Segment Open

-- ==== Sys2Proof/Machine/Launches.lean ====
section
/-! DEFINITION. Events of launches: the host's queues, the rack scheduler node, admission, completion, and the retirement of
firings (R50 to R54, R102, R124, R146, R176, R268, R269, R340, R463, R464, R505). -/

namespace Sys2Proof.Machine

/-! ## Launch queues (R268, R269) -/

def HostSide.queue (h : HostSide) (q : Nat) : HostQueue := h.queues.get q {}

def State.setQueue (s : State) (q : Nat) (v : HostQueue) : State :=
  { s with host := { s.host with queues := s.host.queues.set q v {} } }

/-- The physical address of a PCIe bus address (R268). -/
def hostPa (b : Nat) : Nat := 0x8000000000000 + b

/-- A queue's registers are such that a doorbell counts (R268). -/
def HostQueue.ok (v : HostQueue) : Bool :=
  (List.range 9).any (fun i => v.size == 16 * 2 ^ i) && v.base % 32 == 0 && decide (v.base < 2 ^ 49) &&
    v.cpl % 16 == 0 && decide (v.cpl < 2 ^ 49)

/-- One submission entry is read and enqueued, and its completion entry written (R269); one that waits holds the queue. -/
def State.submit (s : State) (q : Nat) : Option State :=
  let v := s.host.queue q
  let f (o n : Nat) : Nat := s.bankRead (hostPa (v.base + 32 * v.head + o)) n
  if v.stuck ∨ v.head = v.tail ∨ v.size ≤ v.written - v.reported then none
  else
    match s.enqueue (f 8 2) (s.headerAt (f 8 2) (f 0 8)) none none q with
    | .error _ => some (s.setQueue q { v with stuck := true })
    | .ok (st, h, t) =>
      let at_ := hostPa (v.cpl + 16 * v.head)
      let phase := 1 - v.written / v.size % 2
      let t := ((t.bankWrite at_ 8 (f 0x10 8)).bankWrite (at_ + 8) 4 h).bankWrite (at_ + 12) 4 (st + 256 * phase)
      some (t.setQueue q { v with head := (v.head + 1) % v.size, written := v.written + 1 })

/-- A queue's entries are read in ring order as far as they can be. -/
def State.pump (q : Nat) : Nat → State → State
  | 0, s => s
  | n + 1, s =>
    match s.submit q with
    | some t => t.pump q n
    | none => s

/-- The queue goes on, unless the device is not ready or a freeze has come to its second step (R69, R269). -/
def State.runQueue (s : State) (q : Nat) : State :=
  if s.host.ready ∧ !s.halted then s.pump q 4096 else s

/-- A doorbell takes effect: the entries up to the tail are handed over, where the queue's registers let it count
(R268, R269). DESIGN CHOICE (130). -/
def State.ring (s : State) (q tail : Nat) : State :=
  let v := s.host.queue q
  if v.ok then (s.setQueue q { v with tail := tail % v.size, latched := none }).runQueue q
  else s.setQueue q { v with latched := none }

/-- `DOORBELL` (R268, R269, R271): under registers that do not let it count it is ignored; otherwise the write is a crossing
from the host path and a release (R176), and before ready, and during a freeze, it is latched. -/
def execDoorbell (s : State) : Host.Outcome State Fault Refusal :=
  event (fun s =>
    let q := s.args.a
    if 16 ≤ q then none
    else if !(s.host.queue q).ok then some s
    else
      let s := s.cross 5 0 fun _ => true
      if s.host.ready ∧ s.host.frzState = 0 then some (s.ring q s.args.b)
      else some (s.setQueue q { s.host.queue q with latched := some s.args.b })) s

/-- Latched doorbells take effect, and queues go on that could not during a freeze (R269, R271). -/
def State.unlatch (s : State) : State :=
  (List.range 16).foldl (fun s q =>
    match (s.host.queue q).latched with
    | some t => s.ring q t
    | none => s.runQueue q) s

/-- `COMPLETION_DOORBELL` (R269). -/
def execCompletionDoorbell (s : State) : Host.Outcome State Fault Refusal :=
  event (fun s =>
    let q := s.args.a
    let v := s.host.queue q
    let n := (s.args.b % 2 ^ 32 + 2 ^ 32 - v.reported % 2 ^ 32) % 2 ^ 32
    if 16 ≤ q ∨ v.written < v.reported + n then none
    else some ((s.setQueue q { v with reported := v.reported + n }).runQueue q)) s

/-- `QCPL_WRITE` (R269). -/
def execQcplWrite (s : State) : Host.Outcome State Fault Refusal :=
  event (fun s =>
    let q := s.args.a
    if 16 ≤ q then none
    else some (s.setQueue q { s.host.queue q with cpl := s.args.b % 2 ^ 64, written := 0, reported := 0 })) s

/-- `LAUNCH_ENQUEUE_RESUME` (R505): an enqueue of a queue, or of the firing in slot `a` - 16, is tried again.
DEDUCED (79). -/
def execLaunchEnqueueResume (s : State) : Host.Outcome State Fault Refusal :=
  event (fun s =>
    let q := s.args.a
    if q < 16 then
      if (s.host.queue q).stuck then some ((s.setQueue q { s.host.queue q with stuck := false }).runQueue q) else none
    else some (s.settle (q - 16))) s

/-- The queue number of launches that a rack scheduler node forwards (the model's own). -/
def rackQueue : Nat := 16 + 65536

/-- `RACK_LAUNCH` (R146): at scale-up port `d`, one set to Ultra Ethernet (R29), a forwarded header is enqueued as a host
launch's is; one whose tables must wait for a page waits outside. DEDUCED (79). DESIGN CHOICE (110). -/
def execRackLaunch (s : State) : Host.Outcome State Fault Refusal :=
  event (fun s =>
    let header := (List.range 128).map fun i => BitVec.ofNat 8 (s.args.data.getD i 0)
    if !s.host.ready ∨ s.halted ∨ !s.host.etherPorts.contains s.args.d then none
    else
      match s.enqueue (s.args.b % 2 ^ 16) (.ok header) none none rackQueue with
      | .error _ => none
      | .ok (st, h, t) => some { t with rackDue := t.rackDue ++ [(s.args.a % 2 ^ 64, h, st)] }) s

/-- `LAUNCH_ADMISSION` (R37, R39, R58, R75): the first launch of a queue is admitted. -/
def execLaunchAdmission (s : State) : Host.Outcome State Fault Refusal :=
  event (fun s =>
    match s.admission.find? (·.1 == s.args.a) with
    | none => none
    | some (q, i) =>
      if s.halted ∨ s.bindable = [] then none
      else some (({ s with admission := s.admission.erase (q, i) }).admitLaunch i)) s

/-- `LAUNCH_END_WRITE` (R463). -/
def execLaunchEndWrite (s : State) : Host.Outcome State Fault Refusal := .next (s.endHandle (s.args.a % 2 ^ 32))

/-! ## Retirement (R54, R124, R340, R341) -/

/-- An address lies in the private alias (R97). -/
def inAlias (va : Nat) : Bool := decide (0xFFFFFFFFFFE000 ≤ va) && decide (va < 2 ^ 56)

/-- A tile record, or what it describes, lies in the share; one that has still to wait for its page counts as such. -/
def State.recordInAlias (s : State) (e : Eng) (va : Nat) : Bool :=
  inAlias va ||
    match s.engBytes e blockPlace va 8 with
    | .ok b => inAlias (listNat b 0 8)
    | .error .wait => true
    | .error _ => false

/-- The entries that a chain may still reach name the share: those ahead of an address, up to the END.  A `SEL` entry counts
as naming it until its scan has begun. DEDUCED (81). -/
def State.entriesName (s : State) (e : Eng) : Nat → Nat → Bool
  | 0, _ => true
  | n + 1, va =>
    inAlias va ||
      match s.engBytes e blockPlace va 32 with
      | .error .wait => true
      | .error (.code _) => false
      | .ok b =>
        let w (o : Nat) : Nat := listNat b o 8
        match listNat b 0 1 with
        | 0 => false
        | 1 =>
          (if listNat b 1 1 = 0 then inAlias (w 8) || inAlias (w 8 + listNat b 4 4) || inAlias (w 0x10) ||
            inAlias (w 0x10 + listNat b 4 4) else s.recordInAlias e (w 8) || s.recordInAlias e (w 0x10)) ||
            s.entriesName e n (va + 32)
        | 2 => s.recordInAlias e (w 8) || s.entriesName e n (va + 32)
        | 3 => inAlias (w 8) || s.entriesName e n (va + 32)
        | 8 => true
        | _ => s.entriesName e n (va + 32)

/-- The earliest entry to which a LOOP ahead of an address steps back. -/
def State.loopBack (s : State) (e : Eng) : Nat → Nat → Nat
  | 0, va => va
  | n + 1, va =>
    match s.engBytes e blockPlace va 32 with
    | .ok b =>
      if listNat b 0 1 = 0 then va
      else if listNat b 0 1 = 4 then Nat.min (va - 32 * listNat b 8 2) (s.loopBack e n (va + 32))
      else Nat.min va (s.loopBack e n (va + 32))
    | .error _ => va

/-- The engine that is to walk the chain that a message names. -/
def Packet.chain (p : Packet) : Option Eng :=
  if p.agent = 8 ∧ p.opcode = 0x10 then some { path := 1, tile := p.node, origin := p.origin, engine := 1 }
  else if p.agent = 12 ∧ p.opcode = 0x30 then some { path := 4, tile := p.origin.tile, origin := p.origin, engine := 4 }
  else none

/-- A command that a firing sent and that is not finished names its share through the private alias (R340), itself or in a chain or a
record that it names. DEDUCED (81). -/
def State.shareNamed (s : State) (uid : Nat) : Bool :=
  let packet (p : Packet) : Bool := p.origin.uid == uid && decide (8 ≤ p.agent) && (inAlias p.op0 ||
    p.chain.any fun e => s.entriesName e 4096 (Nat.min p.op0 (s.loopBack e 4096 p.op0)))
  let matrix (m : MCmd) : Bool :=
    m.origin.uid == uid && (inAlias m.a.toNat || inAlias m.b.toNat || inAlias m.qaddr.toNat ||
      (m.kind == 4 && s.recordInAlias m.eng m.a.toNat))
  let queued (e : InjEntry) : Bool := match e with
    | .packet p _ => packet p
    | .fence => false
  let bank (b : BankCmd) : Bool := b.origin.uid == uid && inAlias b.addr.toNat
  s.tiles.any (fun e => e.2.inj.any queued || e.2.granted.any matrix || e.2.mwait.any matrix || e.2.mfly.any matrix) ||
    (s.copies.any fun l => l.origin.uid == uid && l.cells.any fun p => inAlias p.1 || (l.dst == .virt && inAlias p.2)) ||
    s.flying.any packet || s.arrived.any packet || s.cores.any (fun e => e.2.mq.any matrix) ||
    s.banks.any (fun e => e.2.arrivals.any bank || e.2.window.any fun w => bank w.2) ||
    s.chains.any (fun c => c.origin.uid == uid &&
      s.entriesName c.eng 4096 (Nat.min c.entry (s.loopBack c.eng 4096 c.entry))) ||
    s.scans.any fun c => c.origin.uid == uid &&
      (inAlias c.sel.query || inAlias c.sel.out || inAlias c.sel.count || inAlias c.sel.base || inAlias c.sel.params)

/-- The last firing of a gang instance has retired: its copies of the pipes are gone (R43), and so are the records in them.
DESIGN CHOICE (169). -/
def State.endInstance (s : State) (c : Ctx) : State :=
  match s.launchOf c.launch c.gen with
  | none => s
  | some l =>
    let mine (d : Ctx) : Bool := d.launch == c.launch && d.gen == c.gen && d.wid == c.wid
    if l.copies.contains c.wid.toNat ∧ !(s.slots.any fun e => e.2.ctx.any mine) ∧ !(s.ready.any fun r => r.ctx.any mine) then
      let emptied := (List.range 32).foldl (fun m p => Map.erase m (c.wid.toNat * 32 + p)) l.records
      s.setLaunch c.launch { l.credit 1 (l.pipeBytes 0) with copies := l.copies.erase c.wid.toNat, records := emptied }
    else s

/-- The slot of a firing that has retired (R6, R66). -/
def State.vacate (s : State) (k : Nat) : State :=
  let sl := s.slotAt k
  s.setSlot k { sl with
    ctx := none
    recent := (sl.inc.toNat, sl.began) :: sl.recent.filter fun r => decide (s.time < r.2 + 128) }

/-- `FIRING_RETIRE` (R340): every line is acknowledged, what it has pending or outstanding is done, and no command works on its
share. -/
def execFiringRetire (s : State) : Host.Outcome State Fault Refusal :=
  event (fun s =>
    let k := s.args.a
    match (s.slotAt k).ctx with
    | none => none
    | some c =>
      match c.st with
      | .ended _ =>
        if (s.flights.any fun f => f.origin.uid == c.uid) ∨ c.pend ≠ [] ∨ c.loads ≠ [] ∨ s.shareNamed c.uid then none
        else
          let q := s.coreAt (coreOf k)
          let inc := (s.slotAt k).inc.toNat
          let s := s.discardEvents k inc c ((q.evq.filter (·.uid == c.uid)) ++ c.evHeld)
          let s := s.setCore (coreOf k) { q with evq := q.evq.filter (·.uid != c.uid) }
          some (((((s.countEnded c).vacate k).evFill (coreOf k)).endInstance c).retarget (quadOf (coreOf k)))
      | _ => none) s

/-! ## Completion (R50, R52, R102, R464) -/

/-- A notice message of a launch is on its way, or waits at a core that lets a handler firing begin for it (R59, R86). -/
def State.noticeDue (s : State) (i gen : Nat) : Bool :=
  let mine (p : Packet) : Bool := p.origin.uid == 0 && p.tag == 0 && p.origin.launch == i && p.origin.gen == gen
  s.flying.any mine || s.cores.any fun e => e.2.enable.getLsbD 0 && e.2.inbox.any fun m => !m.begun && mine m.packet

/-- Every condition of completion holds (R52, R463); a notice of a launch that was running comes first (R439). DEDUCED (37).
DEDUCED (164). -/
def State.launchDone (s : State) (i : Nat) (l : Launch) : Bool :=
  let mine (launch gen : Nat) : Bool := launch == i && gen == l.gen
  (l.killed || (l.admitted && l.made == l.work && !s.noticeDue i l.gen)) &&
    !(s.slots.any fun e => e.2.ctx.any fun c => mine c.launch c.gen) && !(s.ready.any fun r => mine r.launch r.gen) &&
    !(s.conts.any fun k => mine k.launch k.gen) && l.records.all (fun e => e.2.isEmpty) &&
    !(s.flights.any fun f => mine f.origin.launch f.origin.gen) &&
    !(s.launches.any fun e => e.2.parent == some (i, l.gen))

/-- The blocks of a completed launch: those of tiers 1 and 2 are freed, the others stay with the address space (R102). -/
def State.freeBlocks (s : State) (i gen : Nat) : State :=
  let mine (b : Block) : Bool := b.launch == some (i, gen)
  s.pools.foldl (fun s p =>
    if p.tier ≤ 2 then
      (p.live.filter mine).foldl (fun s b =>
        match s.poolOf p.tier p.unit with
        | some q => s.release q b
        | none => s) s
    else
      match s.poolOf p.tier p.unit with
      | some q => s.setPool { q with live := q.live.map fun b => if mine b then { b with launch := none } else b }
      | none => s) s

/-- The completion action (R35, R52, R414, R464): a join is announced as a release at package scope is (R153).
DEDUCED (78). -/
def State.completion (s : State) (i : Nat) (l : Launch) : State :=
  match l.compKind with
  | 1 => s.completionJoin l.asn l.compAddr false
  | 2 => s.postEvent l.launcher ((i + l.gen * 2 ^ 13) % 2 ^ 24) (if l.killed then 1 else 0) 5 0
  | _ => s

/-- A launch has completed: no producer list names it any more, so that a condition on it stays true (R54), and a notice of it that
no handler has begun to handle is not sent (R482). -/
def State.forgetLaunch (s : State) (i gen : Nat) : State :=
  let notice (m : InMsg) : Bool :=
    !m.begun && m.packet.origin.uid == 0 && m.packet.origin.launch == i && m.packet.origin.gen == gen
  { s with
    launches := s.launches.map fun e => (e.1, { e.2 with producers := e.2.producers.filter (· != i + gen * 2 ^ 13) })
    cores := s.cores.map fun e => (e.1, { e.2 with inbox := e.2.inbox.filter (!notice ·) }) }

/-- `LAUNCH_COMPLETE` (R52). DEDUCED (37). DEDUCED (77). -/
def execLaunchComplete (s : State) : Host.Outcome State Fault Refusal :=
  event (fun s =>
    let i := s.args.a
    match s.launches.get? i with
    | none => none
    | some l =>
      if !s.launchDone i l then none
      else
        let unbind (r : Route) : Bool := !(r.launch == i && r.gen == l.gen)
        let s := (s.freeBlocks i l.gen).completion i l
        let s := s.forgetLaunch i l.gen
        some { s with
          launches := s.launches.erase i
          pool := if l.parent.isSome then s.pool - 1 else s.pool
          leases := s.leases.filter fun e => !(e.launch == i && e.gen == l.gen)
          admission := s.admission.filter (·.2 != i)
          cores := s.cores.map fun e => (e.1, { e.2 with routes := e.2.routes.filter fun r => unbind r.2 }) }) s

/-- `COMPLETION_JOIN_RESUME` (R52): join number `a` among those that wait is tried again. -/
def execCompletionJoinResume (s : State) : Host.Outcome State Fault Refusal :=
  event (fun s =>
    match s.joins[s.args.a]? with
    | none => none
    | some (asn, va) => some (({ s with joins := s.joins.eraseIdx s.args.a }).completionJoin asn va false)) s

end Sys2Proof.Machine
end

Segment Closed

[DIRECTIONS FOR THIS TASK]:
Look for the word "private" in every line of the listing and copy the lines that have it.

[FINISHED TASK]:
/-- An address lies in the private alias (R97). -/
/-- A command that a firing sent and that is not finished names its share through the private alias (R340), itself or in a chain or a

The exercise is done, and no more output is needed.